Рис.
Второй эпизод – «То слившись в черный мрак» - демонстрирует развитие тематического элемента и приводит к кульминации (т. 43-48). В самый трагический момент на словах «унылый смерти звон», как символ смерти, звучит тяжело падающий «колокольный» бас на фоне «малых колоколов» - аккордов верхнего регистра фортепиано. Этот звон внушает не страх, а скорбное раздумье о грядущем:
Рис.
Поразительным контрастом звону смерти звучит нежная задумчивая фраза «Предвестница звезда» (Andantino mosso). Монолог заканчивается тихо и умиротворенно. Это позволят предположить, что для лирического героя цикла смерть видится не страшной, неотвратимой неизбежностью, а светлым уходом в иной, лучший мир.
Заключительный монолог «Над рекой»
является кодой всего цикла, в которой не происходит просветления. Текст монолога не оставляет возможностей для неоднозначной трактовки; итог цикла – пессимистический:
Месяц задумчивый, звезды далекие
С темного неба водами любуются;
Молча смотрю я на воды глубокие —
Тайны волшебные сердцем в них чуются.
Плещут, таятся ласкательно-нежные:
Много в их ропоте силы чарующей,
Слышатся думы и страсти безбрежные,
Голос неведомый, душу волнующий.
Нежит, пугает, наводит сомнение:
Слушать велит ли он? — С места б не двинулся!

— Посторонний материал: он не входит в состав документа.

-- ==== Sys2Proof/Machine/Tables.lean ====
section
/-! DEFINITION. The table bank and the setting store: guards, writing the shadow, the commit checks,
the commit boundary and what a commit does at each neighbour, the store save (chapter 9). -/

namespace Sys2Proof.Machine

def State.modBank (s : State) (f : TableBank → TableBank) : State := { s with bank := f s.bank }

/-! ## Writing the shadow (R168, R169, R172) -/

/-- Whether a table is guarded: table 9 always, the others by the directory of the active bank. -/
def State.guarded (s : State) (t : Nat) : Bool :=
  t == 9 || (s.act.guards.toList.getD (t - 1) false)

/-- Checks 1 and 2 of R169. -/
def State.judgeTable (s : State) (t : Nat) : Option ResultCode :=
  if !isTable t then some .range
  else if s.guarded t && s.mode.mode != .commissioning then some .guarded
  else none

/-- The answer of a table directive: its result, the clamped mark, and the shadow that it leaves. -/
structure TableAnswer where
  result  : ResultCode
  clamped : Bool
  shadow  : Bank
  deriving DecidableEq, Repr

/-- WRITE TABLE (R169). -/
def State.judgeWrite (s : State) (t i : Nat) (r : List Byte) : TableAnswer :=
  match s.judgeTable t with
  | some x => ⟨x, false, s.bank.shadow⟩
  | none =>
    if r.length != tableSize t then ⟨.length, false, s.bank.shadow⟩
    else if tableCount t ≤ i then ⟨.range, false, s.bank.shadow⟩
    else
      match s.bank.shadow.writeRecord t i r with
      | none => ⟨.range, false, s.bank.shadow⟩
      | some w => ⟨.done, w.clamped, w.bank⟩

/-- CLEAR SHADOW (R172). -/
def State.judgeClear (s : State) (t : Nat) : TableAnswer :=
  match s.judgeTable t with
  | some x => ⟨x, false, s.bank.shadow⟩
  | none => ⟨.done, false, s.bank.shadow.clearTable t⟩

/-! ## The commit checks (R174) -/

/-- A failed check: its number, and the index reported. -/
structure CheckFailure where
  check : Nat
  index : Nat
  deriving DecidableEq, Repr

/-- Of several places at which a check fails, the lowest is reported, where R174 names none (DESIGN CHOICE,
log entry 38). -/
def failAt {n : Nat} (check : Nat) (x : Option (Fin n)) : Option CheckFailure :=
  x.map fun i => ⟨check, i.val⟩

/-- The first position of a list whose member stands at an earlier position too. That of several such
positions the first is reported is a DESIGN CHOICE, log entry 38. -/
def firstRepeat {α : Type} [DecidableEq α] : List α → List α → Nat → Option Nat
  | _, [], _ => none
  | seen, x :: xs, i => if seen.contains x then some i else firstRepeat (x :: seen) xs (i + 1)

def Bank.check1 (b : Bank) (own : Option Addr) : Option CheckFailure :=
  failAt 1 (addresses.find? fun a => (a.val == 63 || own == some a) && (b.station[a]).isSome)

def Bank.check2 (b : Bank) : Option CheckFailure :=
  failAt 2 (addresses.find? fun a =>
    (b.station[a]).isSome && addresses.any fun k => decide (k < a) && b.station[k] == b.station[a])

def Bank.check3 (b : Bank) : Option CheckFailure :=
  failAt 3 (gensets.find? fun g => b.genset[g].configured && (b.stationOf (.genset g)).isNone)

def Bank.check4 (b : Bank) : Option CheckFailure :=
  failAt 4 (pvBlocks.find? fun i => b.pv[i].configured && (b.stationOf (.pv i)).isNone)

def Bank.check5 (b : Bank) : Option CheckFailure :=
  failAt 5 (feeders.find? fun f => b.feeder[f].configured && (b.stationOf (.feeder f)).isNone)

def Bank.check6 (b : Bank) : Option CheckFailure :=
  (firstRepeat [] b.shedList 0).map fun i => ⟨6, i⟩

/-- The feeders that the steps before step `n` name. -/
def Bank.namedBefore (b : Bank) (n : Fin 16) : List (Fin 32) :=
  (stepNumbers.filter fun k => decide (k < n)).flatMap fun k => (b.steps[k]).named

def Bank.check7 (b : Bank) : Option CheckFailure :=
  failAt 7 (stepNumbers.find? fun n => (firstRepeat (b.namedBefore n) (b.steps[n]).named 0).isSome)

def Bank.check8 (b : Bank) : Option CheckFailure :=
  failAt 8 (stageNumbers.find? fun n =>
    b.stages[n].enabled && stageNumbers.any fun k =>
      decide (k < n) && b.stages[k].enabled && decide (b.stages[n].threshold ≤ b.stages[k].threshold))

def Bank.check9 (b : Bank) : Option CheckFailure :=
  failAt 9 (gensets.find? fun g =>
    b.genset[g].configured && decide (b.genset[g].rating ≤ b.genset[g].minLoad))

def Bank.check10 (b : Bank) : Option CheckFailure :=
  failAt 10 (gensets.find? fun g =>
    b.genset[g].configured && gensets.any fun k =>
      decide (k < g) && b.genset[k].configured && b.genset[k].startRank == b.genset[g].startRank)

def Bank.check11 (b : Bank) : Option CheckFailure :=
  failAt 11 (pvBlocks.find? fun i =>
    b.pv[i].configured && pvBlocks.any fun k =>
      decide (k < i) && b.pv[k].configured && b.pv[k].reconnect == b.pv[i].reconnect)

def Bank.check12 (b : Bank) : Option CheckFailure :=
  if b.blackStartEnabled && !gensets.any fun g => b.genset[g].configured && b.genset[g].eligible then
    some ⟨12, 0⟩
  else none

def Bank.check13 (b : Bank) (own : Option Addr) : Option CheckFailure :=
  if own == some b.super1 then some ⟨13, 1⟩
  else if own == some b.super2 then some ⟨13, 2⟩
  else none

/-- The checks of R174 in number order, with the part's own address where it has one. -/
def Bank.commitCheck (b : Bank) (own : Option Addr) : Option CheckFailure :=
  [b.check1 own, b.check2, b.check3, b.check4, b.check5, b.check6, b.check7, b.check8, b.check9,
   b.check10, b.check11, b.check12, b.check13 own].findSome? id

/-! ## A commit taking effect (R176) -/

/-- Every unit that the part can hold a record for. -/
def allUnits : List UnitRef :=
  gensets.map UnitRef.genset ++ pvBlocks.map UnitRef.pv ++ feeders.map UnitRef.feeder ++ [.busmeter]

/-- Configured before, and not after. -/
def removedBy (old new : Bank) (u : UnitRef) : Bool := old.configured u && !new.configured u

/-- Not configured before, and configured after. -/
def addedBy (old new : Bank) (u : UnitRef) : Bool := !old.configured u && new.configured u

/-- Configured before and after, at another address. -/
def movedBy (old new : Bank) (u : UnitRef) : Bool :=
  old.configured u && new.configured u && old.stationOf u != new.stationOf u

/-- The slots at the old addresses of removed and moved units are emptied (R21, R78, R108, R131). -/
def State.emptyOldSlots (s : State) (old new : Bank) : State :=
  forEach allUnits (fun u s =>
    if removedBy old new u || movedBy old new u then
      match old.stationOf u with
      | none => s
      | some a => s.emptySlot a
    else s) s

/-- A pending OPEN of a feeder on the stack that leaves the shed order is emptied (R131). -/
def State.emptyOffOrder (s : State) (old new : Bank) : State :=
  forEach s.shed.stack (fun e s =>
    if old.shedList.contains e.feeder && !new.shedList.contains e.feeder then
      match s.act.stationOf (.feeder e.feeder) with
      | none => s
      | some a =>
        match s.slot a with
        | none => s
        | some o => if o.code == .open then s.emptySlot a else s
    else s) s

/-- The genset record of the picture formed again with the new rating (R32). -/
def GenRec.reclamp (r : GenRec) (rating : Nat) : GenRec :=
  { r with
    vals := r.vals.map fun v => { v with out := clampKw v.rawOut rating }
    lastLoaded := r.lastLoaded.map fun x => min x rating }

def PvRec.reclamp (r : PvRec) (rating : Nat) : PvRec :=
  { r with vals := r.vals.map fun v =>
      { v with
        out := clampKw v.rawOut rating
        avail := clampAvail v.rawAvail (clampKw v.rawOut rating) rating } }

/-- The picture store at the boundary, for one unit (R27, R32). -/
def State.pictureUnit (s : State) (old new : Bank) (u : UnitRef) : State :=
  if old.configured u != new.configured u then
    match u with
    | .genset g => s.modGenRec g fun _ => GenRec.reset
    | .pv b => s.modPvRec b fun _ => PvRec.reset
    | .feeder f => s.modFdrRec f fun _ => FdrRec.reset
    | .busmeter => s.modBusRec fun _ => BusRec.reset
  else
    let s := if movedBy old new u then s.recordLost u else s
    if !new.configured u then s
    else
      match u with
      | .genset g =>
        if old.genset[g].rating == new.genset[g].rating then s
        else s.modGenRec g fun r => r.reclamp new.genset[g].rating
      | .pv b =>
        if old.pv[b].rating == new.pv[b].rating then s
        else s.modPvRec b fun r => r.reclamp new.pv[b].rating
      | .feeder _ | .busmeter => s

/-- The allocator's part of a block that the commit removes or configures (R78). -/
def State.commitPv (s : State) (old new : Bank) (b : Fin 16) : State :=
  if old.configured (.pv b) != new.configured (.pv b) then s.modPv b fun _ => PvJob.reset else s

/-- The attempt count where a commit lowers max attempts below it (R108): any other commit leaves a count
as it is, one that a rest expiry has carried above max attempts (R86) too. -/
def lowerAttempts (old new attempts : Nat) : Nat := if new < old then min attempts new else attempts

/-- The sequencer's part of one set (R108). A set that is removed leaves its state without a trip;
one that is moved and was not LOST has gone LOST, which is handed to it (R42). -/
def State.commitGen (s : State) (old new : Bank) (wasLost : Bool) (g : Fin 8) : State :=
  if removedBy old new (.genset g) then
    (s.setGenState g .notReady false).modGen g fun _ => GenJob.reset
  else if addedBy old new (.genset g) then s.modGen g fun _ => GenJob.reset
  else if old.configured (.genset g) then
    let s := s.modGen g fun j => { j with
      attempts := lowerAttempts old.genset[g].maxAttempts new.genset[g].maxAttempts j.attempts }
    if movedBy old new (.genset g) && !wasLost then s.genGoesLost g else s
  else s

/-- The shedding unit's part of one feeder that the commit removes or configures (R131); a feeder newly
configured stands nowhere on the stack. -/
def State.commitFdr (s : State) (old new : Bank) (f : Fin 32) : State :=
  if old.configured (.feeder f) != new.configured (.feeder f) then
    (s.unstack f).modFdr f fun _ => FdrJob.reset
  else s

/-- The bus meter goes LOST by the commit (R27, R42, R155). -/
def busLostBy (s : State) (old new : Bank) : Bool :=
  (removedBy old new .busmeter || movedBy old new .busmeter) && !s.pic.bus.fresh.isLost

/-- The banks and marks of the table bank (R176). -/
def State.copyShadow (s : State) : State :=
  s.modBank fun b =>
    { b with active := b.shadow, configured := true, pending := false, last := .done }

/-- The jobs' records at the boundary; `s` is the state before it. -/
def State.commitJobs (s t : State) (old new : Bank) : State :=
  let t := forEach pvBlocks (fun b t => t.commitPv old new b) t
  let t := forEach gensets (fun g t => t.commitGen old new (s.genLost g) g) t
  let t := endStarts 8 t
  let t := forEach feeders (fun f t => t.commitFdr old new f) t
  if busLostBy s old new then t.shedBusLost else t

/-- The controller at the boundary (R155): SURVEY from UNCONFIGURED; else what the changes of the sets
and of the bus meter bring about. -/
def State.commitController (s t : State) (old new : Bank) : State :=
  if s.bs.island == .unconfigured then t.enterSurvey.drain
  else if busLostBy s old new then t.judgeBlind.drain
  else t.drain

/-- The commit takes effect (R176, R177). -/
def State.commitEffect (s : State) : State :=
  let old := s.bank.active
  let new := s.bank.shadow
  let t := (s.copyShadow.emptyOldSlots old new).emptyOffOrder old new
  let t := forEach allUnits (fun u t => t.pictureUnit old new u) t
  let t := (s.commitController (s.commitJobs t old new) old new).raise .commitDone
  { t with store := { t.store with cond := .saving, whole := false } }

/-- The pending commit is judged at its boundary (R175). -/
def State.commitBoundary (s : State) : State :=
  if !s.bank.pending then s
  else if (s.bs.island == .balancing || s.bs.island == .unconfigured) && !s.shed.ufActive then
    match s.bank.shadow.commitCheck s.ownAddr with
    | none => s.commitEffect
    | some x => s.modBank fun b =>
        { b with pending := false, last := .dropped x.check x.index }
  else s

/-- The answer of COMMIT: its result, and the check number and index of INVALID (R173). -/
structure CommitAnswer where
  result : ResultCode
  data   : List Byte
  deriving DecidableEq, Repr

/-- COMMIT (R173). -/
def State.judgeCommit (s : State) : CommitAnswer :=
  if s.store.cond == .saving then ⟨.busy, []⟩
  else
    match s.bank.shadow.commitCheck s.ownAddr with
    | some x => ⟨.invalid, [byte x.check, byte x.index]⟩
    | none => ⟨.pending, []⟩

/-! ## The setting store (R177) -/

/-- The save ends: the image of the active bank and its check word stand in the store. -/
def State.saveDone (s : State) : State :=
  if s.store.cond == .saving then
    { s with store := ⟨.valid, true, s.bank.active.image, crc16 s.bank.active.image⟩ }
  else s

/-- The bank that a power-up loads: the image left whole and agreeing with its check word, and passing
the checks against the address just sampled (R178). -/
def Store.load (x : Store) (own : Option Addr) : Option Bank :=
  if x.whole && x.check == crc16 x.image then
    (Bank.ofImage x.image).filter fun b => (b.commitCheck own).isNone
  else none

end Sys2Proof.Machine
end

Гонит ли прочь? — Убежал бы в смятении!
В глубь ли зовет? — Без оглядки бы кинулся!
Содержание стихотворения несет в себе что-то таинственное, неведомое, и манящее. Герой находится в угнетающем безысходном состоянии, но не предается отчаянию, а пребывает в состоянии прострации (медитации), устремляясь сознанием в Космос или в глубины волн.
«Это самый печальный романс, проникнутый чувством безнадежности, душевного оцепенения, какого-то спокойного отчаяния» - пишет Н. Туманина [13, c. 170].
Надо отметить, что это стихотворение привлекло не только Мусоргского. М. Балакирев также нашел в нем нечто, созвучное своим настроениям в поздний период творчества (1895-1896), однако осмыслил образ в чисто пейзажном плане.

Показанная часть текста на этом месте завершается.